No widzisz, a ja mam z racji miejsca zamieszkania z tymi ludźmi do czynienia niezwykle często. Niestety większość panów policjantów leczy swoje kompleksy w pracy wyżywając się na innych, a ich argumentacja niektórych wniosków jest doprawdy zdumiewająca - poziom przedszkola. Ale Straż Miejska to już w ogóle przegięcie. Wożą tyłki Lanosami albo Doblo i nawet im się nie chce z auta wychodzić, jak coś się dzieje. Na Starówce wystarczy łapóweczki dać gdzie trzeba i już się nie interesują, kto wjeżdża - tak jest od lat... Zapraszam na Stare i Nowe Miasto celem obejrzenia sobie poczynań tych chłopców...

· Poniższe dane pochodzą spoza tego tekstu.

-- ==== Sys2Proof/Laws/Words.lean ====
section
/-!
SUPPORT. What each word declares to the issue engine, constructor by constructor: with these the checks before a word's own
effect need no unfolding of its meaning.
-/
namespace Sys2Proof.Machine

/-- A word goes through the issue engine with what `Word.declares` says of it. -/
def Declared (c : Ctx) (s : State) (i : Instr) : Prop :=
  s.ctx = some c → ∃ (x : Word) (act : Ctx → State → Res), exec i s = issue x act s ∧ x.declares c s i

theorem State.issuingTy_eq (s : State) (c : Ctx) (h : s.ctx = some c) : s.issuingTy = c.ty := by simp [State.issuingTy, h]

theorem State.issuer_eq (s : State) (c : Ctx) (h : s.ctx = some c) (b : Bool) (f : Ctx → Bool) :
    (b && s.issuer f) = (b && f c) := by simp [State.issuer, h]

/-- What a word declares, part by part: a check is that of its own rule, or passes. -/
theorem Word.declares_of {x : Word} {c : Ctx} {s : State} {i : Instr} (vs : x.vs = (namedRegs c i).vs)
    (ss : x.ss = (namedRegs c i).ss) (pairs : x.pairs c = (namedRegs c i).pairs)
    (legal : x.legal = (wellFormed i && fieldsFit c i)) (pre : ownCheck x.op = true ∨ x.pre c s = .ok ())
    (lanes : ownLanes x.op = true ∨ x.lanesOk c s = quadCheck c i) (ready : ownReady x.op = true ∨ x.ready c s = true)
    (engine : x.op = 0x1B0 ∨ x.engineOk c s = .ok ())
    (always : x.always c = (decide (x.op = 0x1C0) || (within 0x162 0x164 x.op && decide (c.gang ≠ []))))
    (soft : x.soft = decide (x.op = 0x128)) : x.declares c s i := by
  refine ⟨vs, ss, pairs, legal, fun h => ?_, fun h => ?_, fun h => ?_, fun h => ?_, ?_, ?_⟩
  · simpa [h] using pre
  · simpa [h] using lanes
  · simpa [h] using ready
  · simpa [h] using engine
  · simp [always]
  · simp [soft]

theorem declares_nop (c : Ctx) (s : State) (i : BitVec 23) : Declared c s (.nop i) := by
  intro _; rw [exec_nop]; delta execNop issueG
  exact ⟨_, _, rfl, Word.declares_of rfl rfl rfl (Bool.and_true _).symm (.inr rfl) (.inr rfl) (.inr rfl) (.inr rfl) rfl rfl⟩

theorem declares_setm (c : Ctx) (s : State) (m : BitVec 23) : Declared c s (.setm m) := by
  intro _; rw [exec_setm]; delta execSetm issueG
  exact ⟨_, _, rfl, Word.declares_of rfl rfl rfl (Bool.and_true _).symm (.inl rfl) (.inr rfl) (.inr rfl) (.inr rfl) rfl rfl⟩

theorem declares_gets (c : Ctx) (s : State) (d : BitVec 6) (i : BitVec 9) : Declared c s (.gets d i) := by
  intro _; rw [exec_gets]; delta execGets
  exact ⟨_, _, rfl, Word.declares_of rfl rfl rfl (Bool.and_true _).symm (.inr rfl) (.inr rfl) (.inr rfl) (.inr rfl) rfl rfl⟩

theorem declares_getv (c : Ctx) (s : State) (d : BitVec 7) (i : BitVec 9) : Declared c s (.getv d i) := by
  intro _; rw [exec_getv]; delta execGetv
  exact ⟨_, _, rfl, Word.declares_of rfl rfl rfl (Bool.and_true _).symm (.inr rfl) (.inr rfl) (.inr rfl) (.inr rfl) rfl rfl⟩

theorem declares_br (c : Ctx) (s : State) (h' : BitVec 2) (q : BitVec 3) (n : BitVec 1) (o : BitVec 17) : Declared c s (.br h' q n o) := by
  intro _; rw [exec_br]; delta execBr
  exact ⟨_, _, rfl, Word.declares_of rfl rfl rfl (Bool.and_true _).symm (.inr rfl) (.inr rfl) (.inr rfl) (.inr rfl) rfl rfl⟩

theorem declares_jmp (c : Ctx) (s : State) (hx : BitVec 6) (o : BitVec 17) : Declared c s (.jmp hx o) := by
  intro _; rw [exec_jmp]; delta execJmp transferWord
  exact ⟨_, _, rfl, Word.declares_of rfl rfl rfl (Bool.and_true _).symm (.inl rfl) (.inr rfl) (.inr rfl) (.inr rfl) rfl rfl⟩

Można Wykonywać Swoją Pracę, można też po prostu wykonywać swoją pracę - panowie w mundurkach najczęściej robią tylko to drugie...

P.S. Romano, czyli jednak Straż Gminna nie może stać z suszarkami, hehehe - zawsze to coś ;) Co do obsługi fotoradarów, to ostatnio coś głośno było w Wawie o tym, ze coś nie tak z ich uprawnieniami jest - sprawdze to jeszcze ;)

P.P.S. Odbiegamy w sumie od tematu głównego - czy nalezy się zgłaszać na wezwanie pozostawione za wycieraczką. Żeby podsumować nasze dotychczasowe dyskusje, stwierdzę, że zgodnie z prawem takie wezwanie jest nieskuteczne, więc: NIE TRZEBA. Jesli po jakims czasie przyjdzie poczta wezwanie IMIENNE - nalezy sie zglosic pod grozba grzywny, niemniej to, co powiemy na komendzie, to już nasza decyzja ;)

Hehe, to jeszcze ja ;)
Znalazłem ciekawe fragmenty dyskusji na pewnym forum. Oto one:

"Mam samochód firmowy jeździ nim kilka osób. Zdjęcie z fotoradaru jest mało czytelne nawet numery trudno dostrzec, zawiadomili mnie o tym fakcie po 39 dniach od przekroczenia prędkości o zaledwie 20 km/h. Nie jestem w stanie powiedzieć dokładnie kto wtedy jechał samochodem, czy powinnam przyjąć mandat i winę na siebie. Proszę o radę."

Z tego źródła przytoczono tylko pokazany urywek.